Purdy: Let’s spend a moment on the ‘bull case’ for the high-end and low-end consumer. For the low end, the most positive narrative is ‘it isn’t getting worse’. While credit card companies are seeing rising delinquencies, there is a decline in the rate of change month-over-month, so some believe this is the first derivative of stabilization. The high-end cohort's resilience is really driven by the wealth effect from high home prices and an all-time high stock market. We aren’t calling for a major pull-back in either, but we believe these consumers can change their spending quickly if there is volatility or increased uncertainty. A number of CEOs have commented that their consumers are remarkably aware of the risks around macro uncertainty—elections, geopolitical conflicts, interest rates, inflation, markets, etc. Our view is if there is any meaningful volatility on this front we could see an abrupt pull-back on spending at the high end.

 

What about the job market? What are you hearing from companies? What could cause layoffs to occur?

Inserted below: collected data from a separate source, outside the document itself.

theorem State.noteGuard_keeps {orig : State} (s : State) (b : Nat) (hb : Keeps orig s) :
    Keeps orig (State.noteGuard s b) := by
  unfold State.noteGuard; try dsimp only
  repeat' (with_reducible first | exact hb | apply State.anyEvent_keeps | apply State.setFlag_keeps | apply keeps_foldl | apply keeps_elim | (intro (t : State); have hb := Keeps.refl t) | intro _ | split | rw [id] | simp only [↓keeps_mk])

theorem State.bandTime_keeps {orig : State} (s : State) (b : Nat) (us : Nat) (hb : Keeps orig s) :
    Keeps orig (State.bandTime s b us) := by
  unfold State.bandTime; try dsimp only
  repeat' (with_reducible first | exact hb | apply keeps_foldl | apply keeps_elim | (intro (t : State); have hb := Keeps.refl t) | intro _ | split | rw [id] | simp only [↓keeps_mk])

theorem State.windowOut_keeps {orig : State} (s : State) (b : Nat) (hb : Keeps orig s) :
    Keeps orig (State.windowOut s b) := by
  unfold State.windowOut; try dsimp only
  repeat' (with_reducible first | exact hb | apply keeps_foldl | apply keeps_elim | (intro (t : State); have hb := Keeps.refl t) | intro _ | split | rw [id] | simp only [↓keeps_mk])

theorem execLoadBandWindow_keeps {orig : State} (busyPercent : Nat) (s : State) (hb : Keeps orig s) :
    KeepsOut orig (execLoadBandWindow busyPercent s) := by
  unfold execLoadBandWindow; try dsimp only
  repeat' (with_reducible first | exact hb | apply KeepsOut.next | apply State.windowOut_keeps | apply State.bandTime_keeps | apply State.showGuard_keeps | apply State.putFld_keeps | apply State.noteGuard_keeps | apply State.aim_keeps | apply keeps_foldl | apply keeps_elim | (intro (t : State); have hb := Keeps.refl t) | intro _ | split | rw [id] | simp only [↓keeps_mk])

theorem State.coolBands_keeps {orig : State} (s : State) (tj : ℤ) (hb : Keeps orig s) :
    Keeps orig (State.coolBands s tj) := by
  unfold State.coolBands; try dsimp only
  repeat' (with_reducible first | exact hb | apply State.putFld_keeps | apply keeps_foldl | apply keeps_elim | (intro (t : State); have hb := Keeps.refl t) | intro _ | split | rw [id] | simp only [↓keeps_mk])

theorem execBandMeasured_keeps {orig : State} (band : Nat) (offset : Nat) (tj : Nat) (s : State) (hb : Keeps orig s) :
    KeepsOut orig (execBandMeasured band offset tj s) := by
  unfold execBandMeasured; try dsimp only
  repeat' (with_reducible first | exact hb | apply KeepsOut.next | apply State.setReg_keeps | apply State.aim_keeps | apply State.showGuard_keeps | apply State.coolBands_keeps | apply keeps_foldl | apply keeps_elim | (intro (t : State); have hb := Keeps.refl t) | intro _ | split | rw [id] | simp only [↓keeps_mk])

theorem execAvsLower_keeps {orig : State} (s : State) (hb : Keeps orig s) :
    KeepsOut orig (execAvsLower s) := by
  unfold execAvsLower; try dsimp only
  repeat' (with_reducible first | exact hb | apply KeepsOut.next | apply State.aim_keeps | apply keeps_foldl | apply keeps_elim | (intro (t : State); have hb := Keeps.refl t) | intro _ | split | rw [id] | simp only [↓keeps_mk])

theorem State.invalidateBands_keeps {orig : State} (s : State) (v : Nat) (hb : Keeps orig s) :
    Keeps orig (State.invalidateBands s v) := by
  unfold State.invalidateBands; try dsimp only
  repeat' (with_reducible first | exact hb | apply State.putFld_keeps | apply keeps_foldl | apply keeps_elim | (intro (t : State); have hb := Keeps.refl t) | intro _ | split | rw [id] | simp only [↓keeps_mk])

theorem execPwrAvsInvalidate_keeps {orig : State} (w : RegWrite) (s : State) (hb : Keeps orig s) :
    KeepsOut orig (execPwrAvsInvalidate w s) := by
  unfold execPwrAvsInvalidate; try dsimp only
  repeat' (with_reducible first | exact hb | apply KeepsOut.next | apply State.regWrite_keeps | apply State.invalidateBands_keeps | apply keeps_foldl | apply keeps_elim | (intro (t : State); have hb := Keeps.refl t) | intro _ | split | rw [id] | simp only [↓keeps_mk])

theorem execDroopDetect_keeps {orig : State} (belowMv : Nat) (s : State) (hb : Keeps orig s) :
    KeepsOut orig (execDroopDetect belowMv s) := by
  unfold execDroopDetect; try dsimp only
  repeat' (with_reducible first | exact hb | apply KeepsOut.next | apply keeps_foldl | apply keeps_elim | (intro (t : State); have hb := Keeps.refl t) | intro _ | split | rw [id] | simp only [↓keeps_mk])

theorem execDroopRecovery_keeps {orig : State} (skipped : Nat) (s : State) (hb : Keeps orig s) :
    KeepsOut orig (execDroopRecovery skipped s) := by
  unfold execDroopRecovery; try dsimp only
  repeat' (with_reducible first | exact hb | apply KeepsOut.next | apply State.addCycles_keeps | apply State.setReg_keeps | apply keeps_foldl | apply keeps_elim | (intro (t : State); have hb := Keeps.refl t) | intro _ | split | rw [id] | simp only [↓keeps_mk])

theorem State.park1_keeps {orig : State} (s : State) (n : Nat) (hb : Keeps orig s) :
    Keeps orig (State.park1 s n) := by
  unfold State.park1; try dsimp only
  repeat' (with_reducible first | exact hb | apply State.setFlag_keeps | apply State.setParked_keeps | apply keeps_foldl | apply keeps_elim | (intro (t : State); have hb := Keeps.refl t) | intro _ | split | rw [id] | simp only [↓keeps_mk])

theorem State.trimEngines_keeps {orig : State} (s : State) (hb : Keeps orig s) :
    Keeps orig (State.trimEngines s) := by
  unfold State.trimEngines; try dsimp only
  repeat' (with_reducible first | exact hb | apply State.park1_keeps | apply keeps_foldl | apply keeps_elim | (intro (t : State); have hb := Keeps.refl t) | intro _ | split | rw [id] | simp only [↓keeps_mk])

theorem State.capStep_keeps {orig : State} (s : State) (hb : Keeps orig s) :
    Keeps orig (State.capStep s) := by
  unfold State.capStep; try dsimp only
  repeat' (with_reducible first | exact hb | apply State.setFlag_keeps | apply State.park1_keeps | apply State.aim_keeps | apply State.setDiv_keeps | apply keeps_foldl | apply keeps_elim | (intro (t : State); have hb := Keeps.refl t) | intro _ | split | rw [id] | simp only [↓keeps_mk])

theorem State.recoverStep_keeps {orig : State} (s : State) (hb : Keeps orig s) :
    Keeps orig (State.recoverStep s) := by
  unfold State.recoverStep; try dsimp only
  repeat' (with_reducible first | exact hb | apply State.aim_keeps | apply State.setDiv_keeps | apply State.setFlag_keeps | apply State.setParked_keeps | apply keeps_foldl | apply keeps_elim | (intro (t : State); have hb := Keeps.refl t) | intro _ | split | rw [id] | simp only [↓keeps_mk])

theorem State.takeReading_keeps {orig : State} (s : State) (r : Nat) (hb : Keeps orig s) :
    Keeps orig (State.takeReading s r) := by
  unfold State.takeReading; try dsimp only
  repeat' (with_reducible first | exact hb | apply State.putFld_keeps | apply keeps_foldl | apply keeps_elim | (intro (t : State); have hb := Keeps.refl t) | intro _ | split | rw [id] | simp only [↓keeps_mk])

theorem State.showCap_keeps {orig : State} (s : State) (above : Bool) (hb : Keeps orig s) :
    Keeps orig (State.showCap s above) := by
  unfold State.showCap; try dsimp only
  repeat' (with_reducible first | exact hb | apply State.anyEvent_keeps | apply State.setFlag_keeps | apply State.putFld_keeps | apply keeps_foldl | apply keeps_elim | (intro (t : State); have hb := Keeps.refl t) | intro _ | split | rw [id] | simp only [↓keeps_mk])

theorem State.powerAct_keeps {orig : State} (s : State) (hb : Keeps orig s) :
    Keeps orig (State.powerAct s) := by
  unfold State.powerAct; try dsimp only
  repeat' (with_reducible first | exact hb | apply State.showCap_keeps | apply State.trimEngines_keeps | apply State.capStep_keeps | apply State.recoverStep_keeps | apply keeps_foldl | apply keeps_elim | (intro (t : State); have hb := Keeps.refl t) | intro _ | split | rw [id] | simp only [↓keeps_mk])

theorem execPowerManagerStep_keeps {orig : State} (reading : Option Nat) (estimate : Nat) (s : State) (hb : Keeps orig s) :
    KeepsOut orig (execPowerManagerStep reading estimate s) := by
  unfold execPowerManagerStep; try dsimp only
  repeat' (with_reducible first | exact hb | apply KeepsOut.next | apply State.powerAct_keeps | apply State.takeReading_keeps | apply State.putFld_keeps | apply keeps_foldl | apply keeps_elim | (intro (t : State); have hb := Keeps.refl t) | intro _ | split | rw [id] | simp only [↓keeps_mk])

theorem execPmbusLost_keeps {orig : State} (s : State) (hb : Keeps orig s) :
    KeepsOut orig (execPmbusLost s) := by
  unfold execPmbusLost; try dsimp only
  repeat' (with_reducible first | exact hb | apply KeepsOut.next | apply State.anyEvent_keeps | apply State.setFlag_keeps | apply State.putFld_keeps | apply keeps_foldl | apply keeps_elim | (intro (t : State); have hb := Keeps.refl t) | intro _ | split | rw [id] | simp only [↓keeps_mk])

theorem execPwrCapUnmet_keeps {orig : State} (s : State) (hb : Keeps orig s) :
    KeepsOut orig (execPwrCapUnmet s) := by
  unfold execPwrCapUnmet; try dsimp only
  repeat' (with_reducible first | exact hb | apply KeepsOut.next | apply State.anyEvent_keeps | apply State.setFlag_keeps | apply State.putFld_keeps | apply keeps_foldl | apply keeps_elim | (intro (t : State); have hb := Keeps.refl t) | intro _ | split | rw [id] | simp only [↓keeps_mk])

theorem State.writePwrCtl_keeps {orig : State} (s : State) (v : Nat) (hb : Keeps orig s) :
    Keeps orig (State.writePwrCtl s v) := by
  unfold State.writePwrCtl; try dsimp only
  repeat' (with_reducible first | exact hb | apply State.putFld_keeps | apply keeps_foldl | apply keeps_elim | (intro (t : State); have hb := Keeps.refl t) | intro _ | split | rw [id] | simp only [↓keeps_mk])

theorem State.startPower_keeps {orig : State} (s : State) (hb : Keeps orig s) :
    Keeps orig (State.startPower s) := by
  unfold State.startPower; try dsimp only
  repeat' (with_reducible first | exact hb | apply State.putFld_keeps | apply State.setParked_keeps | apply State.aim_keeps | apply State.showGuard_keeps | apply State.showPark_keeps | apply keeps_foldl | apply keeps_elim | (intro (t : State); have hb := Keeps.refl t) | intro _ | split | rw [id] | simp only [↓keeps_mk])

theorem State.showTemp_keeps {orig : State} (s : State) (sensor : Nat) (tj : Nat) (hb : Keeps orig s) :
    Keeps orig (State.showTemp s sensor tj) := by
  unfold State.showTemp; try dsimp only
  repeat' (with_reducible first | exact hb | apply State.coolBands_keeps | apply State.putFld_keeps | apply keeps_foldl | apply keeps_elim | (intro (t : State); have hb := Keeps.refl t) | intro _ | split | rw [id] | simp only [↓keeps_mk])

theorem execThermalThrottle_keeps {orig : State} (sensor : Nat) (tj : Nat) (s : State) (hb : Keeps orig s) :
    KeepsOut orig (execThermalThrottle sensor tj s) := by
  unfold execThermalThrottle; try dsimp only
  repeat' (with_reducible first | exact hb | apply KeepsOut.next | apply State.showTemp_keeps | apply State.anyEvent_keeps | apply State.setFlag_keeps | apply State.putFld_keeps | apply keeps_foldl | apply keeps_elim | (intro (t : State); have hb := Keeps.refl t) | intro _ | split | rw [id] | simp only [↓keeps_mk])

end Sys2Proof.Machine
end

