theorem meetSyncWaits {c : Nat} (h : Spares K o t) : Spares K o (t.meetSyncWaits c) := foldl (fun _ _ hu => hu.owe) (h.congr rfl rfl rfl)

theorem meetShortWaits {c : Nat} (h : Spares K o t) : Spares K o (t.meetShortWaits c) := h.congr rfl rfl rfl

theorem signalDogs {c : Nat} (h : Spares K o t) : Spares K o (t.signalDogs c) :=
  foldl (fun _ _ hu => ite (ite (ite hu.owe hu).owe (ite hu.owe hu)) hu) h

theorem fireWatch {k : Nat} (hw : K .SYNC_WATCHCFG = false) (hl : K .SYS_IRQLOST = false) (h : Spares K o t) : Spares K o (t.fireWatch k) :=
  ite (raise (setFlag (putFld h hw) hw) hl) h

theorem fireWatches {c : Nat} (hw : K .SYNC_WATCHCFG = false) (hl : K .SYS_IRQLOST = false) (h : Spares K o t) :
    Spares K o (t.fireWatches c) := foldl (fun _ _ hu => ite (hu.fireWatch hw hl) hu) h

theorem raiseOverflow {v p : Nat} (h : Spares K o t) : Spares K o (t.raiseOverflow v p) :=
  foldl (fun _ _ hu => hu.congr rfl rfl rfl) (h.congr rfl rfl rfl)

theorem toRing {k : Kernel} (h : Spares K o t) : Spares K o (t.toRing k) := by
  unfold State.toRing
  split
  next p base n vec _ => exact raiseOverflow ((h.keyed.writeBytes).congr rfl rfl rfl)
  next => exact h

theorem showBacklog (hb : K .VIS_BACKLOG = false) (h : Spares K o t) : Spares K o t.showBacklog := foldl (fun _ _ hu => hu.setReg hb) h

theorem raiseV {p c : Nat} (hv : K .ESC_VTIME = false) (h : Spares K o t) : Spares K o (t.raiseV p c) := by
  unfold State.raiseV
  refine ite h ?_
  split
  · exact ite (h.setReg hv) h
  · exact h

/-- A job that became ready shows in the counts of the overflow routing and the backlogs, where it does. -/
theorem assignPpe {k : Kernel} (hb : K .VIS_BACKLOG = false) (hc : K .VIS_OVCNT = false) (ht : K .GLK_TBREAK = false) (h : Spares K o t) :
    Spares K o (t.assignPpe k) := by
  unfold State.assignPpe
  split
  · exact h
  · exact ite (ite (toRing (setFlag (putFld h.setKernel hc) ht)) (showBacklog hb (putFld h.setKernel hc))) (showBacklog hb h.setKernel)

theorem makeReady {id : Nat} (hv : K .ESC_VTIME = false) (hb : K .VIS_BACKLOG = false) (hc : K .VIS_OVCNT = false) (ht : K .GLK_TBREAK = false)
    (h : Spares K o t) : Spares K o (t.makeReady id) := by
  unfold State.makeReady
  split
  · exact ite (assignPpe hb hc ht ((h.raiseV hv).congr rfl rfl rfl)) ((h.raiseV hv).congr rfl rfl rfl)
  · exact h

theorem readyKernels {c : Nat} (hv : K .ESC_VTIME = false) (hb : K .VIS_BACKLOG = false) (hc : K .VIS_OVCNT = false)
    (ht : K .GLK_TBREAK = false) (h : Spares K o t) : Spares K o (t.readyKernels c) :=
  foldl (fun _ _ hu => hu.markSignal.makeReady hv hb hc ht) h

end Spares

section
variable {s : State} {c n : Nat}

/-- SYNC_CTR and SYNC_STATUS. -/
def isCounter (r : Reg) : Bool := r == .SYNC_CTR || r == .SYNC_STATUS

/-- Behind its add, a signal leaves every counter and SYNC_STATUS. -/
theorem State.signal_spares (h : (s.bump c n).regsWf) : Spares isCounter (s.bump c n) (s.signal c n) := by
  have h0 : Spares isCounter (s.bump c n) (s.bump c n) := .refl h
  exact (((h0.meetSyncWaits.meetShortWaits).readyKernels rfl rfl rfl rfl).fireWatches rfl rfl).signalDogs

theorem State.bump_below (h : s.reg .SYNC_CTR c + n < 2 ^ 64) : s.bump c n = s.setReg .SYNC_CTR (s.reg .SYNC_CTR c + n) c := if_pos h

theorem State.bump_above (h : 2 ^ 64 ≤ s.reg .SYNC_CTR c + n) :
    s.bump c n = (s.setReg .SYNC_CTR (2 ^ 64 - 1) c).syncSaturated c := if_neg (Nat.not_lt.2 h)

theorem Spares.syncSaturated {K : Reg → Bool} {o : State} (hk : K .SYNC_STATUS = false) (h : Spares K o s) : Spares K o (s.syncSaturated c) :=
  setFlag (ite (putFld h hk) h) hk
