/-- Park the team in slot `p` at a PC (R175, R401, R402): its record is filled, SEQ advances, and it enters the replay
queue; a parked supervisor posts SUPFAULT instead (R399, R405). The step arm ends (R190), but for an `F.STEP` that is due. A parked team waits on
nothing (R444; log 106);
the lanes that a signal return marked at this PC stay marked. -/
def State.parkAt (s : State) (p : Nat × Nat) (t : Team) (pc : W57) (f : FaultInfo) : State :=
  let r := s.recordFor p t pc f
  let t' := { t with parked := true, yielded := false, record := r, stepArm := t.stepDue && f.code != 0x2A,
                       stepDue := t.stepDue && f.code != 0x2A, marked := if pc = t.pc then t.marked else none,
                       markers := none, heldSince := none, qsDue := false, pc := pc, cyclesReady := 0, wait := { t.wait.kept with since := s.time } }
  let s1 := { s.setTeam p t' with seq := s.seq + 1 }
  if p.2 = 0 then
    { s1 with mailOut := s1.mailOut ++ [BitVec.ofNat 64 (1 + p.1 * 2 ^ 8) :: r.header.take 6] }
  else
    let k := s1.core p.1
    s1.setCore p.1 { k with replay := k.replay ++ [⟨r.seq, p.2, false⟩] }

/-- DBG_STOP, SEQ and TIME record a stop (R413); BUSY is set until every part of the block has halted (R415). -/
def State.recordStop (s : State) (cause watch core slot seq : Nat) : State :=
  (((s.setDbg 0x18 (BitVec.ofNat 64 (cause * 2 ^ 16 + watch * 2 ^ 13 + slot * 2 ^ 8 + core))).setDbg 0x20
    (BitVec.ofNat 64 seq)).setDbg 0x28 (BitVec.ofNat 64 s.time)).setDbg 0x10 (s.dbgReg 0x10 ||| 1)

/-- The block of an identity on core c stops: every running team of it halts, in its wait if it waits (R415); the stop ends a
`yield` (R291), and an instruction that waits in its second phase starts afresh (R316). -/
def State.stopBlock (s : State) (c blk : Nat) : State :=
  let k := s.core c
  s.setCore c { k with
    blocks := k.blocks.map (fun e => if e.2.uid = blk then (e.1, { e.2 with stopped := true }) else e),
    teams := k.teams.map (fun e =>
      if e.1 ≠ 0 ∧ e.2.blk = blk ∧ e.2.parked = false then
        (e.1, { e.2 with halted := true, yielded := false, wait := e.2.wait.interrupted })
      else e) }

/-- Under an attached agent, `F.WATCH` and `F.BRK` halt the team and stop its block instead (R414, R415); DBG_STOP, SEQ
and TIME record the trigger, unless a gang stop is in progress (R429). A watchpoint with GANG starts one (R420): its broadcast is the next
step, and stops the trigger's own block with the others once it has seen which teams were issuing. -/
def State.debugHalt (s : State) (p : Nat × Nat) (t : Team) (pc : W57) (f : FaultInfo) : State :=
  let r := s.recordFor p t pc f
  let t1 := { t with
    halted := true, brkHalt := true, yielded := false, record := r, pc := pc, stepArm := false,
    marked := if pc = t.pc then t.marked else none, heldSince := none }
  let s1 := { s.setTeam p t1 with seq := s.seq + 1 }
  let watch := if f.code = 0x28 then f.sub else 0
  let s2 := if s.gangStop then s1 else s1.recordStop (if f.code = 0x28 then 2 else 3) watch p.1 p.2 r.seq
  if f.code = 0x28 ∧ (s.dbgReg (0x108 + 16 * watch)).getLsbD 3 ∧ s.gangStop = false then
    { s2 with gangStop := true, gangDue := true, agenda := .gangstop p.1 :: s2.agenda }
  else s2.stopBlock p.1 t.blk

/-- Take a fault of the team in slot `p` at a PC: the one operation for every fault of R175. -/
def State.takeFault (s : State) (p : Nat × Nat) (t : Team) (pc : W57) (f : FaultInfo) : State :=
  if (f.code = 0x28 ∨ f.code = 0x29) ∧ p.2 ≠ 0 ∧ s.attached (pasidOf (s.blockOf p.1 t)) then
    s.debugHalt p t pc f
  else s.parkAt p t pc f

/-- A fault at the unit that is issuing (R179: the saved PC is that of its first prefix). -/
def State.unitFault (s : State) (t : Team) (f : FaultInfo) : State := s.takeFault s.cur t s.latch.start f

/-- The lane mask of a team fault (R175): the active lanes for a vector instruction of a vector-role team, lane 0
otherwise. -/
def teamFaultMask (t : Team) (vec : Bool) : LaneMask :=
  if vec && t.role == .vector then t.active else 1

/-- The lane mask of a fault met before the instruction's kind is known (R175). -/
def unknownMask (t : Team) : LaneMask := if t.role = .vector then t.active else 1

/-- The team can issue: none of the stops of R34 that an event must end. A waiting team re-evaluates its wait. -/
def Team.canIssue (t : Team) (b : Option Block) : Bool :=
  !t.parked && !t.halted && !t.yielded &&
    (match b with
     | none => true
     | some b => b.started && !b.stopped && !b.swapping)

/-- A team fault of an instruction that executes once. -/
def State.onceFault (s : State) (t : Team) (code sub : Nat) (addr : W64) : State :=
  s.unitFault t (faultOf code sub addr (teamFaultMask t false))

Purdy: During Covid, managers were quick to let go of people. They immediately regretted that decision and we pivoted to a world of ‘labor hoarding’ for the ’21-’23 period. We are now seeing a much more balanced labor market at the company level. To be clear, management teams don’t feel like they are on the verge of large-scale cuts, but at the same time, we don’t think they would hesitate to pull that lever if they felt it was necessary. In terms of what could cause future layoffs, we’d highlight the retreat in price inflation. This is great news for consumers and the Fed, but it presents challenges for companies. Companies have been able to push price freely over the past few years without a big hit to demand. We’re seeing ‘elasticity’ rising across companies which is reducing the ability to raise prices, dampening the top line, and causing margin pressure. Typically, when companies can’t control price or growth, they focus on cost. This often leads to headcount reductions over time.

 

What do you think the Fed is going to do from here? Will it help alleviate stress on the consumer? How are we positioning now?

Purdy: Our base case has been the Fed will start to reduce rates from currently restrictive levels. While this is positive for consumers, we think the positive impact will be felt with a lag. So reducing rates will not immediately translate to a strengthened consumer. In terms of positioning, we continue to be defensively positioned in credit. This is informed by both our concerned view on the consumer and economy, but also by the fact that credit spreads (our preferred metric) are at historically tight levels. We expect spread widening in the future and prefer to use those moments as entry points to add credit exposure.